Une immense statue hante la ville de Washington. Un vestige de six mètres de haut sur six mètres de large. Un symbole qui fut pris comme témoin lors d'une des batailles les plus virulentes aux États-Unis. En 1963 plus exactement, lorsque Martin Luther King déclama son inoubliable discours "I have a Dream", pour obtenir l'abrogation de la discrimination raciale qui sévissait dans le pays. Pour faire une déclaration historique, il fallait une figure historique. Et ce fut cet immense monument qui fut choisi. Pourquoi celui-là? Il ne représente pourtant qu'un homme assis. Par n'importe lequel, évidemment. Le 16ème Président des États-Unis, Abraham Lincoln qui, en 1865, abolit l'esclavage, émancipant par la même occasion la population noire.
Un grand nom dans l'Histoire de la Nation américaine. Et c'est Steven Spielberg qui a décidé de s'y attaquer. Pour incarner la légende, il s'est senti à même d'aller chercher l'un des plus grands acteurs vivants, Daniel Day Lewis. Et retrouve Tony Kushner, déjà co-scénariste du remarquable Munich (2005). Une excellente idée, étant donné que Kushner, sur un matériau de base écrit par John Logan et Paul Webb, a pris le pari de concentrer l'œuvre sur les derniers mois de la vie d'Abraham Lincoln. Autrement dit, un moment crucial de sa présidence: ceux ayant vu la Guerre de Sécession s'enliser, et par corrélation la bataille pour l'abolition de l'esclavage battre son plein.
Ceux qui craignaient l'hagiographie seront donc rassurés. Encore mieux: Spielberg ne donne jamais l'impression de se sentir écrasé par cet imposant symbole ou d'en faire l'apologie. Si sa statue trônant dans le Lincoln Memorial mesure six mètres, l'homme est quant à lui traité à hauteur d'homme. Plutôt que de verser dans le sentimentalisme -souvent de rigueur dans ce genre de situation- Spielberg fait le choix de montrer le caractère fastidieux que peut présenter l'adoption d'une loi, aussi importante soit-elle.
Débats politiques, dialogues et monologues dans des lieux aussi royaux (la Maison Blanche, la Chambre des Représentants) que profondément sombres et froids. Bref, bien loin des clichés qu'on associe à de telles places. Beaucoup de débats politiques sans fioritures ou simplifications, mais également beaucoup de dureté dans les moments intimistes. Lincoln fait en effet face à une douleur aussi intense que celle qui paralyse la politique du pays, à savoir la perte. La douleur d'avoir perdu un enfant lors de la Guerre de Sécession, la culpabilité d'un homme quant à son impuissance à aider sa femme à en faire le deuil. Mais également la difficulté d'affronter son fils aîné (Robert), bien décidé à prendre les armes pour défendre ses valeurs.
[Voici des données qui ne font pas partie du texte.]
-- ==== Sys2Proof/Machine/Sha256.lean ====
section
/-! DEFINITION. SHA-256, the default of the parameter HASH (00_scope.md R10). The spec names the function and does not
write it out; what follows is PRESUMED, from FIPS 180-4 (log entry 4). The constants are computed from what that
standard says they are, bits of roots of primes, and not listed. -/

namespace Sys2Proof.Machine.Sha256

/-! ### The constants -/

/-- The k-th root of x, rounded down, one bit at a time: `r` holds the bits from n up, and n bits are still to come. -/
def rootFrom (k x : Nat) : Nat → Nat → Nat
  | 0, r => r
  | n + 1, r => rootFrom k x n (if (r + 2 ^ n) ^ k ≤ x then r + 2 ^ n else r)

/-- The first 32 bits of the fractional part of the k-th root of p, for a root below 16. -/
def rootFraction (k p : Nat) : Word := BitVec.ofNat 32 (rootFrom k (p * 2 ^ (32 * k)) 36 0)

/-- The primes below 312, of which there are 64: a composite number there has a divisor below 18. -/
def primes : List Nat :=
  (List.range 312).filter fun p => 2 ≤ p && (List.range 18).all fun d => d < 2 || p ≤ d || p % d != 0

/-- The constant of each round, from the cube roots of the primes. -/
def roundConstants : List Word := primes.map (rootFraction 3)

/-! ### The chaining value -/

/-- Four words, the youngest first. A round replaces the youngest and forgets the oldest. -/
structure Queue where
  q0 : Word
  q1 : Word
  q2 : Word
  q3 : Word
  deriving DecidableEq, Repr

/-- Put a word in front, drop the last. -/
def Queue.push (q : Queue) (w : Word) : Queue := { q0 := w, q1 := q.q0, q2 := q.q1, q3 := q.q2 }

/-- Add word by word. -/
def Queue.add (p q : Queue) : Queue :=
  { q0 := p.q0 + q.q0, q1 := p.q1 + q.q1, q2 := p.q2 + q.q2, q3 := p.q3 + q.q3 }

/-- Four words as 128 bits, the youngest most significant. -/
def Queue.bits (q : Queue) : BitVec 128 := q.q0 ++ q.q1 ++ q.q2 ++ q.q3

/-- The standard's words a to d are `left`, its words e to h are `right`. -/
structure Chain where
  left : Queue
  right : Queue
  deriving DecidableEq, Repr

/-- The queue of four square roots. -/
def rootQueue (p0 p1 p2 p3 : Nat) : Queue :=
  { q0 := rootFraction 2 p0, q1 := rootFraction 2 p1, q2 := rootFraction 2 p2, q3 := rootFraction 2 p3 }

/-- The initial value, from the square roots of the first eight primes. -/
def initial : Chain := { left := rootQueue 2 3 5 7, right := rootQueue 11 13 17 19 }

/-! ### One block -/

/-- The exclusive or of a word's right rotations by these amounts. -/
def rotations (amounts : List Nat) (w : Word) : Word :=
  amounts.foldr (fun n sum => w.rotateRight n ^^^ sum) 0

/-- What a round adds to the queue on the right: each bit of the youngest word picks one of the next two. -/
def rightSum (q : Queue) : Word := rotations [6, 11, 25] q.q0 + (q.q2 ^^^ (q.q0 &&& (q.q1 ^^^ q.q2)))

/-- What a round adds for the queue on the left: the bits that at least two of the three youngest words have. -/
def leftSum (q : Queue) : Word := rotations [2, 13, 22] q.q0 + ((q.q0 &&& (q.q1 ||| q.q2)) ||| (q.q1 &&& q.q2))

/-- The schedule word sixteen places after the head of a window of sixteen. -/
def nextScheduleWord (window : List Word) : Word :=
  let near := window.getD 14 0
  let far := window.getD 1 0
  (rotations [17, 19] near ^^^ (near >>> 10)) + (rotations [7, 18] far ^^^ (far >>> 3)) + window.getD 9 0
    + window.getD 0 0

/-- The schedule words, as many as the first argument says, from a window of the next sixteen. -/
def schedule : Nat → List Word → List Word
  | 0, _ => []
  | n + 1, window => window.getD 0 0 :: schedule n (window.drop 1 ++ [nextScheduleWord window])

/-- One round, with the sum of its constant and its schedule word. -/
def round (c : Chain) (input : Word) : Chain :=
  let sum := c.right.q3 + input + rightSum c.right
  { left := c.left.push (sum + leftSum c.left), right := c.right.push (c.left.q3 + sum) }

/-- Fold one block of sixteen words into the chaining value. -/
def absorb (c : Chain) (block : List Word) : Chain :=
  let last := (List.zipWith (· + ·) roundConstants (schedule 64 block)).foldl round c
  { left := c.left.add last.left, right := c.right.add last.right }

/-! ### A whole message -/

/-- The padded message in bytes: 0x80, zeros up to 8 bytes before a multiple of 64, and the length in bits, its most
significant byte first. -/
def pad (m : List Byte) : List Byte :=
  m ++ 0x80 :: List.replicate ((119 - m.length % 64) % 64) 0
    ++ [7, 6, 5, 4, 3, 2, 1, 0].map fun i => BitVec.ofNat 8 (8 * m.length / 256 ^ i)

/-- Word i of a byte string, its first byte most significant. -/
def wordAt (bytes : List Byte) (i : Nat) : Word :=
  bytes.getD (4 * i) 0 ++ bytes.getD (4 * i + 1) 0 ++ bytes.getD (4 * i + 2) 0 ++ bytes.getD (4 * i + 3) 0

/-- Block j of a byte string. -/
def blockAt (bytes : List Byte) (j : Nat) : List Word := (List.range 16).map fun i => wordAt bytes (16 * j + i)

/-- The digest of a byte string; its first byte is bits 255 to 248. -/
def digest (m : List Byte) : Digest :=
  let bytes := pad m
  let last := ((List.range (bytes.length / 64)).map (blockAt bytes)).foldl absorb initial
  last.left.bits ++ last.right.bits

end Sys2Proof.Machine.Sha256
end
Un rôle aux facettes multiples: un Lincoln peu avare quand il s'agit de conter des histoires symboliques -parfois très drôles- à ses compatriotes, mais un Lincoln presque muet quand il s'agit de se confronter au chagrin de sa conjointe. Un politicien d'un calme et d'une tolérance incroyable même face à ses adversaires les plus farouches, mais également un président ferme et colérique avec ses collaborateurs républicains. Dans le rôle difficile de Lincoln, Day Lewis se révèle une fois encore mémorable. Sa voix, sa posture, sa diction, tout est si brillamment incarné qu'on jurerait assister à une transe. Mais ses partenaires n'ont pas à rougir de la comparaison avec lui: ils sont tous exceptionnels. Sally Field, en Mary Todd Lincoln, est juste impressionnante de justesse dans un rôle au bord de la folie. Puis un Tommy Lee Jones qu'on a rarement vu aussi génial et touchant en Thaddeus Stevens, partisan radical de l'abolition de l'esclavage. David Strathairn, en Secrétaire d'État de l'administration Lincoln, est comme d'habitude magistral. On peut aussi détacher le toujours parfait James Spader qui est à l'origine de nombreuses séquences comiques du film.
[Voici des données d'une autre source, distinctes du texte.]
-- ==== Sys2Proof/Tests/Slice0.lean ====
section
/-! SUPPORT. The model's own tests. Every expected value is the spec's: 30_encoding.md R82, R85 and R92, the worked
examples of the command rules, and 95_test_vectors.md. After them, the witnesses: for each statement with hypotheses,
states and operands that meet them. -/

namespace Sys2Proof.Tests

open Sys2Proof.Machine Sys2Proof.Safety

/-! ### Ill-formed words, one for each check (30_encoding.md R84, 95_test_vectors.md 2.6) -/

theorem test_reserved_opcode_refused :
    opcodeOk 0xC0000000 = false ∧ rsvOk 0xC0000000 = true ∧ wellFormed 0xC0000000 = false ∧
      opcodeOk 0xF0000000 = false := by decide
theorem test_reserved_field_refused :
    rsvOk 0x00010000 = false ∧ opcodeOk 0x00010000 = true ∧ immOk 0x00010000 = true ∧
      wellFormed 0x00010000 = false := by decide
theorem test_stray_immediate_refused :
    immOk 0x30000100 = false ∧ opcodeOk 0x30000100 = true ∧ rsvOk 0x30000100 = true ∧ wellFormed 0x30000100 = false ∧
      wellFormed 0x700000E0 = false ∧ wellFormed 0xB0000010 = false ∧ wellFormed 0x00000001 = false ∧
      wellFormed 0x10000001 = false ∧ wellFormed 0x90000100 = false := by decide
theorem test_illegal_length_is_well_formed : wellFormed 0x80000000 = true := by decide

/-! ### Decoding: one word for each command, written bit by bit from 30_encoding.md R81, R82 and R85 -/

theorem test_decode_nop : decode 0b00000000000000000000000000000000 = .ok .nop := rfl
theorem test_decode_rst : decode 0b00010000000000000000000000000000 = .ok .rst := rfl
theorem test_decode_eclr : decode 0b00100000000000000000000000000000 = .ok .eclr := rfl
theorem test_decode_ebyte : decode 0b00110000000000000000000001111111 = .ok (.ebyte 0x7F) := rfl
theorem test_decode_efin : decode 0b01000000000000000000000000000000 = .ok .efin := rfl
theorem test_decode_cksum : decode 0b01010000000000000000000000000000 = .ok .cksum := rfl
theorem test_decode_merge : decode 0b01100000000000000000000000000000 = .ok .merge := rfl
theorem test_decode_rdchk : decode 0b01110000000000000000000000001011 = .ok (.rdchk 11) := rfl
theorem test_decode_setwl : decode 0b10000000000000000001111001100000 = .ok (.setwl 7776) := rfl
theorem test_decode_dchar : decode 0b10010000000000000000000000110110 = .ok (.dchar 0x36) := rfl
theorem test_decode_dclr : decode 0b10100000000000000000000000000000 = .ok .dclr := rfl
theorem test_decode_rdreg : decode 0b10110000000000000000000000001111 = .ok (.rdreg .didx) := rfl
theorem test_decode_rejects :
    decode 0xC0000000 = .error .reservedOpcode ∧ decode 0x00010000 = .error .reservedBits ∧
      decode 0x30000100 = .error .strayImmediate := ⟨rfl, rfl, rfl⟩
theorem test_encode_words :
    encode (.ebyte 0x7F) = 0x3000007F ∧ encode (.setwl 1296) = 0x80000510 ∧ encode (.rdreg .didx) = 0xB000000F := by
  decide
theorem test_table_word : decodeTableWord 32 0x7000000B = some (.rdchk 11) := rfl

/-! ### Small states -/

/-- What a next state satisfies. -/
def after (r : Result) (p : State → Bool) : Bool :=
  match r with
  | .next t => p t
  | .fault _ => false
  | .refused _ => false

theorem next_of_after {r : Result} {p : State → Bool} (h : after r p = true) : ∃ t, r = .next t ∧ p t = true := by
  cases r with
  | next t => exact ⟨t, rfl, h⟩
  | fault _ => cases h
  | refused _ => cases h

/-- An entropy path with these bytes and chunks, the chunker open. -/
def open_ (bs : List Byte) (cs : List Chunk) (acc : Chunk) (need : BitVec 4) : EntropyPath :=
  { EntropyPath.reset with
    ebuf := Vector.ofFn fun i => bs[i.val]?
    elen := BitVec.ofNat 6 bs.length
    acc := acc
    need := need
    chunk := Vector.ofFn fun i => cs[i.val]?
    nchunk := BitVec.ofNat 5 cs.length }

/-- The same after EFIN. -/
def done (bs : List Byte) (cs : List Chunk) (left : BitVec 4) : EntropyPath :=
  { open_ bs cs 0 11 with left := left, fin := true }

/-- The reset state with this entropy path. -/
def entState (e : EntropyPath) : State := State.reset.setEnt e

/-- The reset state with this wordlist length, N, and current word. -/
def diceState (len : Half) (n : BitVec 4) (dacc : BitVec 40) (dcnt : BitVec 4) : State :=
  State.reset.setDice
    { DicePath.reset with wlen := len, wlv := true, ndice := n, dacc := dacc, dcnt := dcnt }

/-- The reset state, faulted with a cause. -/
def faulted (c : Cause) : State := State.reset.setFlt ⟨true, c.code⟩

/-- After the byte 0x01 (95_test_vectors.md 2.2.2). -/
def one : EntropyPath := open_ [0x01] [] 1 3
/-- After 31 bytes of 0x00: NCHUNK = 22, NEED = 5. -/
def full31 : EntropyPath := open_ (List.replicate 31 0) (List.replicate 22 0) 0 5
/-- After 16 bytes of 0x00 and EFIN (95_test_vectors.md P1). -/
def done16 : EntropyPath := done (List.replicate 16 0) (List.replicate 12 0) 4
/-- After CKSUM on it, with SHA-256. -/
def summed16 : EntropyPath := { done16 with csbits := 4, dmsb := 0x37, cs := 3, csv := true }
/-- After MERGE on it. -/
def merged16 : EntropyPath :=
  { done (List.replicate 16 0) (List.replicate 11 0 ++ [3]) 4 with
    csbits := 4, dmsb := 0x37, cs := 3, csv := true, mrg := true }
/-- After 32 bytes of 0x00 and EFIN: NCHUNK = 24. -/
def done32 : EntropyPath := done (List.replicate 32 0) (List.replicate 24 0) 8

/-! ### Commands -/

/-- 44_control.md R150: NOP in the fault state. -/
theorem test_nop_in_fault_state :
    after (step ((faulted .badEntropyLen).setInputs [.command 0x00000000])) (fun t =>
      t.rsp == some ⟨false, 0⟩ && t.flt == ⟨true, 4⟩) = true := by decide
/-- 44_control.md R151, its example. -/
theorem test_rst_clears_fault :
    after (step ((faulted .badEntropyLen).setInputs [.command 0x10000000])) (fun t =>
      t.rsp == some ⟨false, 0⟩ && t.flt == ⟨false, 0⟩ && t.ent.need == 11 && t.dice.wlv == false) = true := by decide
/-- 44_control.md R152, its example: FAULT = 1, FCAUSE = 4, FIN = 1 reads 0x0421. -/
theorem test_rdreg_status :
    after (exec (.rdreg .status) ((faulted .badEntropyLen).setEnt { EntropyPath.reset with fin := true })) (fun t =>
      t.rsp == some ⟨false, 0x0421⟩) = true := by decide
/-- 95_test_vectors.md 2.4.3: DACC = 6^14 - 1 in three pieces. -/
theorem test_rdreg_dacc :
    readReg .daccLo (diceState 32768 15 (6 ^ 14 - 1) 14) = 0x3FFF ∧
      readReg .daccMid (diceState 32768 15 (6 ^ 14 - 1) 14) = 0x3EDE ∧
      readReg .daccHi (diceState 32768 15 (6 ^ 14 - 1) 14) = 0x0012 := by decide
/-- 41_chunker.md R119: the dice path stays. -/
theorem test_eclr_keeps_dice :
    after (exec .eclr ((diceState 2048 11 310 5).setEnt merged16)) (fun t =>
      t.rsp == some ⟨false, 0⟩ && t.ent.need == 11 && t.ent.elen == 0 && !t.ent.mrg && t.dice.dacc == 310) = true := by
  decide
/-- 41_chunker.md R120, its example. -/
theorem test_ebyte_completes_chunk :
    after (exec (.ebyte 0x23) (entState one)) (fun t =>
      t.rsp == some ⟨false, 0x8009⟩ && readChunk t.ent 0 == some 9 && t.ent.nchunk == 1 && t.ent.acc == 3 &&
        t.ent.need == 6 && t.ent.elen == 2) = true := by decide
/-- 95_test_vectors.md 2.2.5: the 33rd byte. -/
theorem test_ebyte_overflow :
    after (exec (.ebyte 0) (entState (open_ (List.replicate 32 0x80) (List.replicate 23 0) 0 8))) (fun t =>
      t.rsp == some ⟨true, 3⟩ && t.flt == ⟨true, 3⟩ && t.ent.elen == 32) = true := by decide
/-- 41_chunker.md R121, its example: 16 bytes of 0xFF. -/
theorem test_efin_partial :
    after (exec .efin (entState (open_ (List.replicate 16 0xFF) (List.replicate 11 2047) 127 4))) (fun t =>
      t.rsp == some ⟨false, 0x80C4⟩ && readChunk t.ent 11 == some 2032 && t.ent.nchunk == 12 && t.ent.left == 4 &&
        t.ent.fin && t.ent.acc == 0 && t.ent.need == 11) = true := by decide
/-- 95_test_vectors.md 2.2.3: EFIN with no bytes. -/
theorem test_efin_empty :
    after (exec .efin State.reset) (fun t =>
      t.rsp == some ⟨false, 0⟩ && t.ent.left == 0 && t.ent.nchunk == 0 && t.ent.fin) = true := by decide
/-- 40_checksum.md R110, its example, with SHA-256. -/
theorem test_cksum_zero_entropy :
    after (exec .cksum (entState done16)) (fun t =>
      t.rsp == some ⟨false, 0x0403⟩ && t.ent.dmsb == 0x37 && t.ent.csbits == 4 && t.ent.cs == 3 && t.ent.csv) =
      true := by decide +kernel
/-- 95_test_vectors.md 2.1.2: ELEN = 15. -/
theorem test_cksum_bad_length :
    after (exec .cksum (entState (done (List.replicate 15 0xAA) (List.replicate 11 0) 1))) (fun t =>
      t.rsp == some ⟨true, 4⟩ && t.flt == ⟨true, 4⟩ && !t.ent.csv) = true := by decide
/-- 42_entropy_mapper.md R130, its example. -/
theorem test_merge_zero_entropy :
    after (exec .merge (entState summed16)) (fun t =>
      t.rsp == some ⟨false, 3⟩ && readChunk t.ent 11 == some 3 && readChunk t.ent 10 == some 0 && t.ent.mrg) =
      true := by decide
/-- 42_entropy_mapper.md R131, its example. -/
theorem test_rdchk :
    after (exec (.rdchk 11) (entState merged16)) (fun t => t.rsp == some ⟨false, 3⟩) = true ∧
      after (exec (.rdchk 12) (entState merged16)) (fun t => t.rsp == some ⟨true, 5⟩ && t.flt == ⟨true, 5⟩) =
        true := by decide
/-- 95_test_vectors.md 2.4.1. -/
theorem test_setwl :
    after (exec (.setwl 62208) State.reset) (fun t => t.rsp == some ⟨false, 8⟩ && t.dice.wlen == 62208) = true ∧
      after (exec (.setwl 65535) State.reset) (fun t => t.rsp == some ⟨true, 6⟩ && t.dice.wlen == 0) = true := by
  decide
/-- 43_dice.md R140, its example: the eleventh '6'. -/
theorem test_dchar_completes_word :
    after (exec (.dchar 0x36) (diceState 2048 11 (6 ^ 10 - 1) 10)) (fun t =>
      t.rsp == some ⟨false, 3⟩ && t.dice.didx == 2047 && t.dice.dv && t.dice.dcnt == 0 && t.dice.dacc == 0) =
      true := by decide
/-- 95_test_vectors.md 2.4.5: an ignored character does not clear DV. -/
theorem test_dchar_ignores_noise :
    after (exec (.dchar 0x41) ((diceState 6 1 0 0).setDice
      { wlen := 6, wlv := true, ndice := 1, dacc := 0, dcnt := 0, didx := 2, dv := true })) (fun t =>
      t.rsp == some ⟨false, 0⟩ && t.dice.dv && t.dice.didx == 2) = true := by decide
/-- 43_dice.md R143, its example. -/
theorem test_dclr :
    after (exec .dclr (diceState 1296 4 51 3)) (fun t =>
      t.rsp == some ⟨false, 0⟩ && t.dice.dcnt == 0 && t.dice.dacc == 0 && t.dice.wlen == 1296) = true := by decide
/-- 95_test_vectors.md 2.5.3: a reserved word, and a refused command in the fault state. -/
theorem test_illegal_and_refused :
    after (step (State.reset.setInputs [.command 0xC0000000])) (fun t =>
      t.rsp == some ⟨true, 1⟩ && t.flt == ⟨true, 1⟩) = true ∧
    after (step ((faulted .illegalCmd).setInputs [.command 0x10000001])) (fun t =>
      t.rsp == some ⟨true, 1⟩ && t.flt == ⟨true, 1⟩) = true := by decide
/-- 70_reset_and_hazards.md R171: the hardware reset, and an abandoned command without a response. -/
theorem test_hardware_reset :
    after (step ((faulted .badIndex).setInputs [.reset (some 0x50000000)])) (fun t =>
      t == State.reset) = true := by decide
/-- 30_encoding.md R90, R91. -/
theorem test_assembler :
    Asm.assembleText "dstr \"1\\n\" ; comment".toList = .ok [.dchar 0x31, .dchar 0x0A] ∧
      Asm.assembleText "EBYTES 1, 0x02, 'a'".toList = .ok [.ebyte 1, .ebyte 2, .ebyte 0x61] ∧
      Asm.assembleText "RDREG dacc_hi".toList = .ok [.rdreg .daccHi] ∧
      Asm.assembleText "SETWL 65536".toList = .error .outOfRange := ⟨rfl, rfl, rfl, rfl⟩

/-! ### Witnesses: states and operands that meet the hypotheses of the statements, at the ends of their ranges

`witness_<Statement>` meets the hypotheses of `Obligations.<Statement>`. -/

theorem entropyInv_one : EntropyInv one := by constructor <;> decide
theorem entropyInv_full31 : EntropyInv full31 := by constructor <;> decide
theorem entropyInv_done16 : EntropyInv done16 := by constructor <;> decide
theorem entropyInv_summed16 : EntropyInv summed16 := by constructor <;> decide
theorem entropyInv_merged16 : EntropyInv merged16 := by constructor <;> decide
theorem entropyInv_done32 : EntropyInv done32 := by constructor <;> decide

theorem diceInv_reset : DiceInv DicePath.reset := ⟨(fun h => nomatch h), by decide, by decide⟩
theorem faultInv_reset : FaultInv FaultUnit.reset := ⟨by decide, by decide⟩
/-- L = 32768, the length with the largest N, one digit before the word is complete. -/
theorem diceInv_last_digit : DiceInv (diceState 32768 15 (6 ^ 14 - 1) 14).dice :=
  ⟨fun _ => ⟨⟨by decide, by decide, 15, 0, by decide, by decide⟩, by decide, by decide, by decide⟩, by decide,
    by decide⟩
/-- L = 2, the shortest, before the only digit of a word. -/
theorem diceInv_one_digit : DiceInv (diceState 2 1 0 0).dice :=
  ⟨fun _ => ⟨⟨by decide, by decide, 1, 0, by decide, by decide⟩, by decide, by decide, by decide⟩, by decide,
    by decide⟩
theorem diceInv_six : DiceInv (diceState 6 1 0 0).dice :=
  ⟨fun _ => ⟨⟨by decide, by decide, 1, 1, by decide, by decide⟩, by decide, by decide, by decide⟩, by decide,
    by decide⟩
theorem diceInv_four_empty : DiceInv (diceState 4 2 0 0).dice :=
  ⟨fun _ => ⟨⟨by decide, by decide, 2, 0, by decide, by decide⟩, by decide, by decide, by decide⟩, by decide,
    by decide⟩
theorem diceInv_four : DiceInv (diceState 4 2 5 1).dice :=
  ⟨fun _ => ⟨⟨by decide, by decide, 2, 0, by decide, by decide⟩, by decide, by decide, by decide⟩, by decide,
    by decide⟩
Je comprends les critiques émises sur la véracité historique de ce treizième amendement. L'aspect économique liée à cette réforme est à peine effleuré, hors son importance fut capitale. Sans remettre en cause l'humanisme de Lincoln, il aurait été intéressant d'y apporter cet éclairage supplémentaire. Mais ça n'enlève rien au fait que Spielberg signe ici une œuvre déjà plus complexe que prévu. Jamais dans le positivisme forcené et mensonger, il dresse les forces et les limites d'une démocratie où le risque de la stagnation menace autant que le despotisme. Un monde où même la victoire porte un arrière-goût amer. Le réalisateur s'impose une énième fois par une réalisation au firmament. Un grand moment.